About this exercise:
Would you please write out each entry that follows, exactly as written?

Material shown:
# # # # #

-- ==== Sys2Proof/Laws/Extent.lean ====
section
/-! SUPPORT. The tools with which the extent of each operation is shown: which parts it may touch and which registers, at
any index. -/

namespace Sys2Proof.Machine

variable {s x y : State} {P Q : List Part} {L M : List String} {m : Keys}

theorem regsOf_mono (h : ∀ r ∈ L, r ∈ M) {k : Nat} : regsOf L k → regsOf M k :=
  fun ⟨p, i, j, f, hf, hn, e⟩ => ⟨p, i, j, f, hf, h _ hn, e⟩

/-- A field of a register that the list names. -/
theorem regsOf_mem {f : Fld} (p n i j : Nat) (r : RegFam) (a : Access) (hr : (famsOfPage p)[n]? = some r) (hl : r.name ∈ L)
    (he : (a, f) ∈ r.fields i j) : regsOf L (Fld.key f) :=
  ⟨p, i, j, r, List.mem_of_getElem? hr, hl, _, he, rfl⟩

/-! ### Reaching over the forms of a definition -/

theorem keep_refl (s : State) (P : List Part) (m : Keys) : s.only s P m := ⟨fun p _ => by cases p <;> simp [Part.same], fun _ _ => rfl⟩

theorem cut_at {A B : Prop} (h : A) (k : A → B) : B := k h

theorem keep_pair {α : Type} {p : α × State} {a : α} {t : State} (e : p = (a, t)) (k : s.only p.2 P m) : s.only t P m := by
  subst e; exact k

theorem keep_triple {α β : Type} {p : α × β × State} {a : α} {b : β} {t : State} (e : p = (a, b, t)) (k : s.only p.2.2 P m) :
    s.only t P m := by subst e; exact k

theorem keep_ifp {α : Type} {c : Prop} [Decidable c] {p q : α × State} (h : s.only p.2 P m) (k : s.only q.2 P m) :
    s.only (if c then p else q).2 P m := by split <;> assumption

/-- A callee whose extent is known is reached over. -/
theorem keep_of (k : x.only y Q (regsOf M)) (h : s.only x P (regsOf L)) (hP : ∀ q ∈ Q, q ∈ P) (hL : ∀ r ∈ M, r ∈ L) :
    s.only y P (regsOf L) := only_then h (only_mono k hP fun _ => regsOf_mono hL)

/-- The state that an attempt gives, where it gives one, differs only so far. -/
def State.onlyIf (s : State) (o : Option State) (P : List Part) (m : Keys) : Prop := ∀ t, o = some t → s.only t P m

/-- The same for an attempt that gives a value beside the state. -/
def State.onlyIfP {α : Type} (s : State) (o : Option (α × State)) (P : List Part) (m : Keys) : Prop :=
  ∀ r, o = some r → s.only r.2 P m

theorem try_none : s.onlyIf none P m := fun _ h => by simp at h

theorem try_some (h : s.only x P m) : s.onlyIf (some x) P m := fun _ e => by cases e; exact h

theorem tryp_none {α : Type} : s.onlyIfP (none : Option (α × State)) P m := fun _ h => by simp at h

theorem tryp_some {α : Type} {a : α} (h : s.only x P m) : s.onlyIfP (some (a, x)) P m := fun _ e => by cases e; exact h

theorem try_map {α : Type} {o : Option α} {f : α → State} (h : ∀ a, s.only (f a) P m) : s.onlyIf (o.map f) P m := by
  intro t e
  cases o <;> simp at e
  exact e ▸ h _

theorem tryp_map {α β : Type} {o : Option α} {f : α → β × State} (h : ∀ a, s.only (f a).2 P m) : s.onlyIfP (o.map f) P m := by
  intro t e
  cases o <;> simp at e
  exact e ▸ h _

theorem try_of {o : Option State} (k : x.onlyIf o Q (regsOf M)) (h : s.only x P (regsOf L)) (hP : ∀ q ∈ Q, q ∈ P)
    (hL : ∀ r ∈ M, r ∈ L) : s.onlyIf o P (regsOf L) := fun t e => keep_of (k t e) h hP hL

theorem tryp_of {α : Type} {o : Option (α × State)} (k : x.onlyIfP o Q (regsOf M)) (h : s.only x P (regsOf L))
    (hP : ∀ q ∈ Q, q ∈ P) (hL : ∀ r ∈ M, r ∈ L) : s.onlyIfP o P (regsOf L) := fun t e => keep_of (k t e) h hP hL

theorem keep_opt {o : Option State} {t : State} (e : o = some t) (k : x.onlyIf o Q (regsOf M))
    (h : s.only x P (regsOf L)) (hP : ∀ q ∈ Q, q ∈ P) (hL : ∀ r ∈ M, r ∈ L) : s.only t P (regsOf L) := keep_of (k t e) h hP hL

theorem keep_optp {α : Type} {o : Option (α × State)} {a : α} {t : State} (e : o = some (a, t))
    (k : x.onlyIfP o Q (regsOf M)) (h : s.only x P (regsOf L)) (hP : ∀ q ∈ Q, q ∈ P) (hL : ∀ r ∈ M, r ∈ L) :
    s.only t P (regsOf L) := keep_of (k _ e) h hP hL

theorem keep_snd {α : Type} {a : α} (h : s.only x P m) : s.only (a, x).2 P m := h

theorem keep_fst {α : Type} {a : α} (h : s.only x P m) : s.only (x, a).1 P m := h

theorem keep_fstp {α : Type} {p : State × α} {a : α} {t : State} (e : p = (t, a)) (k : s.only p.1 P m) : s.only t P m := by
  subst e; exact k

theorem keep_foldlp {α β : Type} {l : List α} {f : β × State → α → β × State} {b : β × State} (h : s.only b.2 P m)
    (hf : ∀ (u : β × State) (a : α), u.2.only (f u a).2 P m) : s.only (l.foldl f b).2 P m := by
  induction l generalizing b with
  | nil => exact h
  | cons a l ih => exact ih (only_then h (hf b a))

# # # # #

Finished task:
-- ==== Sys2Proof/Laws/Extent.lean ====
section
/-! SUPPORT. The tools with which the extent of each operation is shown: which parts it may touch and which registers, at
any index. -/

namespace Sys2Proof.Machine

variable {s x y : State} {P Q : List Part} {L M : List String} {m : Keys}

theorem regsOf_mono (h : ∀ r ∈ L, r ∈ M) {k : Nat} : regsOf L k → regsOf M k :=
  fun ⟨p, i, j, f, hf, hn, e⟩ => ⟨p, i, j, f, hf, h _ hn, e⟩

/-- A field of a register that the list names. -/
theorem regsOf_mem {f : Fld} (p n i j : Nat) (r : RegFam) (a : Access) (hr : (famsOfPage p)[n]? = some r) (hl : r.name ∈ L)
    (he : (a, f) ∈ r.fields i j) : regsOf L (Fld.key f) :=
  ⟨p, i, j, r, List.mem_of_getElem? hr, hl, _, he, rfl⟩

/-! ### Reaching over the forms of a definition -/

theorem keep_refl (s : State) (P : List Part) (m : Keys) : s.only s P m := ⟨fun p _ => by cases p <;> simp [Part.same], fun _ _ => rfl⟩

theorem cut_at {A B : Prop} (h : A) (k : A → B) : B := k h

theorem keep_pair {α : Type} {p : α × State} {a : α} {t : State} (e : p = (a, t)) (k : s.only p.2 P m) : s.only t P m := by
  subst e; exact k

theorem keep_triple {α β : Type} {p : α × β × State} {a : α} {b : β} {t : State} (e : p = (a, b, t)) (k : s.only p.2.2 P m) :
    s.only t P m := by subst e; exact k

theorem keep_ifp {α : Type} {c : Prop} [Decidable c] {p q : α × State} (h : s.only p.2 P m) (k : s.only q.2 P m) :
    s.only (if c then p else q).2 P m := by split <;> assumption

/-- A callee whose extent is known is reached over. -/
theorem keep_of (k : x.only y Q (regsOf M)) (h : s.only x P (regsOf L)) (hP : ∀ q ∈ Q, q ∈ P) (hL : ∀ r ∈ M, r ∈ L) :
    s.only y P (regsOf L) := only_then h (only_mono k hP fun _ => regsOf_mono hL)

/-- The state that an attempt gives, where it gives one, differs only so far. -/
def State.onlyIf (s : State) (o : Option State) (P : List Part) (m : Keys) : Prop := ∀ t, o = some t → s.only t P m

/-- The same for an attempt that gives a value beside the state. -/
def State.onlyIfP {α : Type} (s : State) (o : Option (α × State)) (P : List Part) (m : Keys) : Prop :=
  ∀ r, o = some r → s.only r.2 P m

theorem try_none : s.onlyIf none P m := fun _ h => by simp at h

theorem try_some (h : s.only x P m) : s.onlyIf (some x) P m := fun _ e => by cases e; exact h

theorem tryp_none {α : Type} : s.onlyIfP (none : Option (α × State)) P m := fun _ h => by simp at h

theorem tryp_some {α : Type} {a : α} (h : s.only x P m) : s.onlyIfP (some (a, x)) P m := fun _ e => by cases e; exact h

theorem try_map {α : Type} {o : Option α} {f : α → State} (h : ∀ a, s.only (f a) P m) : s.onlyIf (o.map f) P m := by
  intro t e
  cases o <;> simp at e
  exact e ▸ h _

theorem tryp_map {α β : Type} {o : Option α} {f : α → β × State} (h : ∀ a, s.only (f a).2 P m) : s.onlyIfP (o.map f) P m := by
  intro t e
  cases o <;> simp at e
  exact e ▸ h _

theorem try_of {o : Option State} (k : x.onlyIf o Q (regsOf M)) (h : s.only x P (regsOf L)) (hP : ∀ q ∈ Q, q ∈ P)
    (hL : ∀ r ∈ M, r ∈ L) : s.onlyIf o P (regsOf L) := fun t e => keep_of (k t e) h hP hL

theorem tryp_of {α : Type} {o : Option (α × State)} (k : x.onlyIfP o Q (regsOf M)) (h : s.only x P (regsOf L))
    (hP : ∀ q ∈ Q, q ∈ P) (hL : ∀ r ∈ M, r ∈ L) : s.onlyIfP o P (regsOf L) := fun t e => keep_of (k t e) h hP hL

theorem keep_opt {o : Option State} {t : State} (e : o = some t) (k : x.onlyIf o Q (regsOf M))
    (h : s.only x P (regsOf L)) (hP : ∀ q ∈ Q, q ∈ P) (hL : ∀ r ∈ M, r ∈ L) : s.only t P (regsOf L) := keep_of (k t e) h hP hL

theorem keep_optp {α : Type} {o : Option (α × State)} {a : α} {t : State} (e : o = some (a, t))
    (k : x.onlyIfP o Q (regsOf M)) (h : s.only x P (regsOf L)) (hP : ∀ q ∈ Q, q ∈ P) (hL : ∀ r ∈ M, r ∈ L) :
    s.only t P (regsOf L) := keep_of (k _ e) h hP hL

theorem keep_snd {α : Type} {a : α} (h : s.only x P m) : s.only (a, x).2 P m := h

theorem keep_fst {α : Type} {a : α} (h : s.only x P m) : s.only (x, a).1 P m := h

theorem keep_fstp {α : Type} {p : State × α} {a : α} {t : State} (e : p = (t, a)) (k : s.only p.1 P m) : s.only t P m := by
  subst e; exact k

theorem keep_foldlp {α β : Type} {l : List α} {f : β × State → α → β × State} {b : β × State} (h : s.only b.2 P m)
    (hf : ∀ (u : β × State) (a : α), u.2.only (f u a).2 P m) : s.only (l.foldl f b).2 P m := by
  induction l generalizing b with
  | nil => exact h
  | cons a l ih => exact ih (only_then h (hf b a))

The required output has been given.